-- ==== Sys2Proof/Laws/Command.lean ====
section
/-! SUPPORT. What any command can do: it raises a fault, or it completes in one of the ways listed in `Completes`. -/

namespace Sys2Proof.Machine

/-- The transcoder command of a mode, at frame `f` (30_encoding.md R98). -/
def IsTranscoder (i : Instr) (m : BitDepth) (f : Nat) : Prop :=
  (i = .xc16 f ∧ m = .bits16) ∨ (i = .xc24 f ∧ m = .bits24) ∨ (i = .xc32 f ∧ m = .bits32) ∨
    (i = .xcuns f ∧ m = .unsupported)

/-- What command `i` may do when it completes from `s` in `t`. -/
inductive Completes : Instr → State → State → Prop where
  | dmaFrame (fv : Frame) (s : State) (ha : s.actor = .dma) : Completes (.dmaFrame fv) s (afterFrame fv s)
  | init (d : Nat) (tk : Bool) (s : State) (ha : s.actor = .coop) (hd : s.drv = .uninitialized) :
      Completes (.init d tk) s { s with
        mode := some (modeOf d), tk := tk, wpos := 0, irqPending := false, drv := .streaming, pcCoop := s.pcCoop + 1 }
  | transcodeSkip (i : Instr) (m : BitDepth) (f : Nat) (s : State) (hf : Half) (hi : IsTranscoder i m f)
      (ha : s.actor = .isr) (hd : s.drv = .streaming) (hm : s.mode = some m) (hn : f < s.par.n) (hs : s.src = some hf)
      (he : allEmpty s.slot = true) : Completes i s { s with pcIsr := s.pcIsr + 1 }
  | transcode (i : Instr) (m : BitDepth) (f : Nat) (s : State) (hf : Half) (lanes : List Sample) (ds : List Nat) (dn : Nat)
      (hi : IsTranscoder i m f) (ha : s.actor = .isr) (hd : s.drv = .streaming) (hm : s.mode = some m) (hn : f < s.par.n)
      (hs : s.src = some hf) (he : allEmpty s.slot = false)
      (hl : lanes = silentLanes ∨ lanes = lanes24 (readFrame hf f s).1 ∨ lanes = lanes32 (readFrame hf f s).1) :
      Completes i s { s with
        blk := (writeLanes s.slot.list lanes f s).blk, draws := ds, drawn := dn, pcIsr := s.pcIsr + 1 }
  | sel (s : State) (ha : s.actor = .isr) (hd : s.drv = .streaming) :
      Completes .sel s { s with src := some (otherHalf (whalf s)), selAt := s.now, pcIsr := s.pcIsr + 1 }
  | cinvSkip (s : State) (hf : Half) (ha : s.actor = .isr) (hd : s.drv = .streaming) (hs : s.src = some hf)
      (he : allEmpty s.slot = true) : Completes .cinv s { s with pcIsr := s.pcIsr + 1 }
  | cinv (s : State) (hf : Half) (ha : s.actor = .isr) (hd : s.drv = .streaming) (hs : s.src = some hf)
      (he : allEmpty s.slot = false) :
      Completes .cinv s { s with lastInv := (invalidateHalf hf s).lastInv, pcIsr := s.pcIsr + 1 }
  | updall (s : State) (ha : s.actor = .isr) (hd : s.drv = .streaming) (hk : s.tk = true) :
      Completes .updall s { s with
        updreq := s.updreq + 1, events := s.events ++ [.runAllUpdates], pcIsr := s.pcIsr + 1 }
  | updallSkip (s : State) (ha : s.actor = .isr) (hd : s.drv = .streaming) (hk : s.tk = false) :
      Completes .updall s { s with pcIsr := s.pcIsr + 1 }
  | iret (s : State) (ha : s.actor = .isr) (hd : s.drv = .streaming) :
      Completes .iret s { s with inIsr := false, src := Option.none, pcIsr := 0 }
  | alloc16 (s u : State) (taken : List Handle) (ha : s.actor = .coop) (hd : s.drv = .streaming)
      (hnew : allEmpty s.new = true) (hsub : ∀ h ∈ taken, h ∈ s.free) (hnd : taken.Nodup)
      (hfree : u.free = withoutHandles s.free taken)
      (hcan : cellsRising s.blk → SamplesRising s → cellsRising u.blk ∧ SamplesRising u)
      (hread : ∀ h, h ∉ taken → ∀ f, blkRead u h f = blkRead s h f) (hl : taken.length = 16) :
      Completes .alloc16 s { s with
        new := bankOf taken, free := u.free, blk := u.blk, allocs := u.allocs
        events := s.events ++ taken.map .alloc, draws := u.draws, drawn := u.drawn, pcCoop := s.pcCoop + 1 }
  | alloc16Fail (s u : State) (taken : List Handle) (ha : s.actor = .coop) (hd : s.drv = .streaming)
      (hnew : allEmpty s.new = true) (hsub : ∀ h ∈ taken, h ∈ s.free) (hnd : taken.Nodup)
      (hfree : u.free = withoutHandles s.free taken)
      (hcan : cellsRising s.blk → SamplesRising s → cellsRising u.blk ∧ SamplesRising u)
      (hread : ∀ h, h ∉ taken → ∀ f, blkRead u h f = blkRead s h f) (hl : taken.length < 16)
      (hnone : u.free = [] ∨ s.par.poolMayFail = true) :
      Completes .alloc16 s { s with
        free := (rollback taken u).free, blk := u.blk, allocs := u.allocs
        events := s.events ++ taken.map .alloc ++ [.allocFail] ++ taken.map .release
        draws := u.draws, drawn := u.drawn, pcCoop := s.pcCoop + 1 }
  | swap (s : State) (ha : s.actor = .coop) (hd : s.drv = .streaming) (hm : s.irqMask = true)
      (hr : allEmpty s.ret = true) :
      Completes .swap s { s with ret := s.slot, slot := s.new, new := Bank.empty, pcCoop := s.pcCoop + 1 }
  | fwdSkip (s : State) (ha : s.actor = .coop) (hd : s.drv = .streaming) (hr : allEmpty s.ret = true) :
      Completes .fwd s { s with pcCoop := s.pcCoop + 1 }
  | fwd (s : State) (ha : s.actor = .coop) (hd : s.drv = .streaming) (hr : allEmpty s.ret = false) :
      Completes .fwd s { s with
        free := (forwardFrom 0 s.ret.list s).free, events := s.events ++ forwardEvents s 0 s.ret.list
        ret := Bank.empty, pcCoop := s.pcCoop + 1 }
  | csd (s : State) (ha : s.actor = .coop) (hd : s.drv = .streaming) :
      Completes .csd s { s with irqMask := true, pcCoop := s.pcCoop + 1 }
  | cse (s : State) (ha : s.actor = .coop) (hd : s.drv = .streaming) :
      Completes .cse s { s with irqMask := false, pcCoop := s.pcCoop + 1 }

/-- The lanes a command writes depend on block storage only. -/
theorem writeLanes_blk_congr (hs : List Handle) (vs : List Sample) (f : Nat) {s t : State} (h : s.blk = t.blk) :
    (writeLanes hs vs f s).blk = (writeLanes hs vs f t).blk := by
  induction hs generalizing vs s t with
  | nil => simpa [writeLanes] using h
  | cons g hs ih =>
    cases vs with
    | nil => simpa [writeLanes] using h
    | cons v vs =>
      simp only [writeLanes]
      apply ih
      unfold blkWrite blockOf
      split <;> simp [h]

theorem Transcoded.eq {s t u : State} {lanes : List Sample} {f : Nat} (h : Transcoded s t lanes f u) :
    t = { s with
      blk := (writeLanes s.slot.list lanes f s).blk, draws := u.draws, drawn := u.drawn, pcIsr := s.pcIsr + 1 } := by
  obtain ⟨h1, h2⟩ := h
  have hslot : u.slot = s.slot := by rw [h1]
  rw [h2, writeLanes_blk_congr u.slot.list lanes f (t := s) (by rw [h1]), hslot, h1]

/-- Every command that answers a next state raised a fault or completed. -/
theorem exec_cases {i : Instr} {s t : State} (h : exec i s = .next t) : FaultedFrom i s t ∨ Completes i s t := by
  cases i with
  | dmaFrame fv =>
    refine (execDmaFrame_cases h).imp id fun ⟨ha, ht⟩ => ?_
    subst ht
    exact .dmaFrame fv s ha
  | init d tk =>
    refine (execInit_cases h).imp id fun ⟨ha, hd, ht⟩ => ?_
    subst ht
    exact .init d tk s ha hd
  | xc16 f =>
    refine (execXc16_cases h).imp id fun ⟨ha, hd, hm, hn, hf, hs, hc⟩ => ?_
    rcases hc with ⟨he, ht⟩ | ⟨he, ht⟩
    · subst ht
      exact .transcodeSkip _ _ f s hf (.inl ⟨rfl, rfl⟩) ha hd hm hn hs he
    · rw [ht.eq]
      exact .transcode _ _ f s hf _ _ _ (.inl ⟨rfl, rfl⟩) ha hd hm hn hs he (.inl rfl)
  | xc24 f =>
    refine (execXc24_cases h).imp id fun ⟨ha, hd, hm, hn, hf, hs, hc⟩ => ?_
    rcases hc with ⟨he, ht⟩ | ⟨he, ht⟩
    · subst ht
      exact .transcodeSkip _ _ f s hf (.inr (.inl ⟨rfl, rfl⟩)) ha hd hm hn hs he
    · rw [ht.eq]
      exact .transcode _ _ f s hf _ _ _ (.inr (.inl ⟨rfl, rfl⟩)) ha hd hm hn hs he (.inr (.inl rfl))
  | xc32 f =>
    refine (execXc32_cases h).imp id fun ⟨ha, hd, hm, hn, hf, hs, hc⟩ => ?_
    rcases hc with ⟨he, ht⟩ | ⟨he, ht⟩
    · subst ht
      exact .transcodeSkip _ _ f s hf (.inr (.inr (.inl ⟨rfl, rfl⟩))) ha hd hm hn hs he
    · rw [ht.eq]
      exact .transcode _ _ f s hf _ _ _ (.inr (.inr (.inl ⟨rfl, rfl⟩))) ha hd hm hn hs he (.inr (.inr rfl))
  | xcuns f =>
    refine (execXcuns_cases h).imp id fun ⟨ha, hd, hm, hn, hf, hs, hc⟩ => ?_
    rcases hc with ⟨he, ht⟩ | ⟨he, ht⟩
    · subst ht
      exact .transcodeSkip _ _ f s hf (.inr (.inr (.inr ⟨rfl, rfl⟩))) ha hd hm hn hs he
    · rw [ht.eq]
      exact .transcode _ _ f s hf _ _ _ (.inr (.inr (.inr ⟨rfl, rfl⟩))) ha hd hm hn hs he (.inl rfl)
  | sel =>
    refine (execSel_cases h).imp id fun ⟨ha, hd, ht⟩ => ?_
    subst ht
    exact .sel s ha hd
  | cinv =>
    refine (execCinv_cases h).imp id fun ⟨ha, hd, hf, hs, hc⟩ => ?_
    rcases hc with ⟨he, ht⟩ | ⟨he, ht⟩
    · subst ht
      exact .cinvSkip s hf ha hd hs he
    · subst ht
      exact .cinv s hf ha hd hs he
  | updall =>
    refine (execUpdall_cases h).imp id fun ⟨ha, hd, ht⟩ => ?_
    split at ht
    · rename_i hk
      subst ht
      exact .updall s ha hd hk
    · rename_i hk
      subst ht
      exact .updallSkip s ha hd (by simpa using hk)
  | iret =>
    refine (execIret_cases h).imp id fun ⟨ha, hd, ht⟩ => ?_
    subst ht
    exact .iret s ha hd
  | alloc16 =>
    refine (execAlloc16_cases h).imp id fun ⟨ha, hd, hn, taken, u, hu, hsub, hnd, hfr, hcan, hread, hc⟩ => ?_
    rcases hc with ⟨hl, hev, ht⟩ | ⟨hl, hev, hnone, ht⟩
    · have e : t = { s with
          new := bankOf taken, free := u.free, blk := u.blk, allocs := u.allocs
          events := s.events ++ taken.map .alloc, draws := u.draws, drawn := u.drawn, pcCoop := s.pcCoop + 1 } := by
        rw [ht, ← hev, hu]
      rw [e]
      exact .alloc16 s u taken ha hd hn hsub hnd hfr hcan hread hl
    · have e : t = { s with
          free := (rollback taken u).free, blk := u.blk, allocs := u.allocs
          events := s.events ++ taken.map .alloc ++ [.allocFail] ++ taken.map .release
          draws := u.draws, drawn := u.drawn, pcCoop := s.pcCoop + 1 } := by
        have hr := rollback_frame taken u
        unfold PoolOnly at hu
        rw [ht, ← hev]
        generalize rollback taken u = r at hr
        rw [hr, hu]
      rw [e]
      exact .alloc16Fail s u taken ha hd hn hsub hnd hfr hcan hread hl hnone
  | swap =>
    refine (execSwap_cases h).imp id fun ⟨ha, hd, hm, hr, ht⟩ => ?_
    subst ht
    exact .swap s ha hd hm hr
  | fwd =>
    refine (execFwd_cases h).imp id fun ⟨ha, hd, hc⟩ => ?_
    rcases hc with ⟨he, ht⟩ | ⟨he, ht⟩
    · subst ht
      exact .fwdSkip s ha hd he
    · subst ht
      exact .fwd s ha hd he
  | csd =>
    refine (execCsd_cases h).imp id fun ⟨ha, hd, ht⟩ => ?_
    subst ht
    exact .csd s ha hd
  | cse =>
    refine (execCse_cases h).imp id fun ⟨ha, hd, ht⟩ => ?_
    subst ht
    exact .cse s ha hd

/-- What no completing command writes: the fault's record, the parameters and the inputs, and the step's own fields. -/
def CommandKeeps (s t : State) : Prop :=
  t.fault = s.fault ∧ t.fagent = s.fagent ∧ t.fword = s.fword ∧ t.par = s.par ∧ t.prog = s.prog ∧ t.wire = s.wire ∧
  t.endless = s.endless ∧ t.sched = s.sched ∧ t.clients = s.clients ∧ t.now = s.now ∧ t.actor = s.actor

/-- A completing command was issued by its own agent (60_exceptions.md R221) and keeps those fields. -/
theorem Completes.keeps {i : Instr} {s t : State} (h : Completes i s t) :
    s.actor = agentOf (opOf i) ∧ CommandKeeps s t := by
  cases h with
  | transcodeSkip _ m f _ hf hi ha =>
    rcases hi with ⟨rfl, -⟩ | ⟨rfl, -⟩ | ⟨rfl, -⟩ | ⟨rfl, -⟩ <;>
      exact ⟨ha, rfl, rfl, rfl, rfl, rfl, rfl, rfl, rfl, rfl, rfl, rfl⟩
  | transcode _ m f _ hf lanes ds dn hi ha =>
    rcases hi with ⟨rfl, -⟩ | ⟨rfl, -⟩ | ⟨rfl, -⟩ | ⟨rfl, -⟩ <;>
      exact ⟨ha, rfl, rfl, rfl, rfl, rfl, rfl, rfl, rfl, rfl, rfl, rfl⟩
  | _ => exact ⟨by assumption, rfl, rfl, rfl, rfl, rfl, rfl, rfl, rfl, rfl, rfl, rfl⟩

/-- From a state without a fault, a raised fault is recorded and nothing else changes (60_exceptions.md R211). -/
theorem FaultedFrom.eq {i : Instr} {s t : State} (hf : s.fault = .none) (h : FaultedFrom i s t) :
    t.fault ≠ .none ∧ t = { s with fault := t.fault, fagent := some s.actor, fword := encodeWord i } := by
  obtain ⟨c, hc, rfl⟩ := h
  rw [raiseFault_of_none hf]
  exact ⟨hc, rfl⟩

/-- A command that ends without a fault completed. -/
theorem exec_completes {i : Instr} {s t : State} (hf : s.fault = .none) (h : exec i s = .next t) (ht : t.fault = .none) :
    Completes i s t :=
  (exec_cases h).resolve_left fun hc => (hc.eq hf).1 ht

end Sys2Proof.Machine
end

### Exercise details
Return each line of the listing that holds the word "blkRead".

### Exercise output
      (hread : ∀ h, h ∉ taken → ∀ f, blkRead u h f = blkRead s h f) (hl : taken.length = 16) :
      (hread : ∀ h, h ∉ taken → ∀ f, blkRead u h f = blkRead s h f) (hl : taken.length < 16)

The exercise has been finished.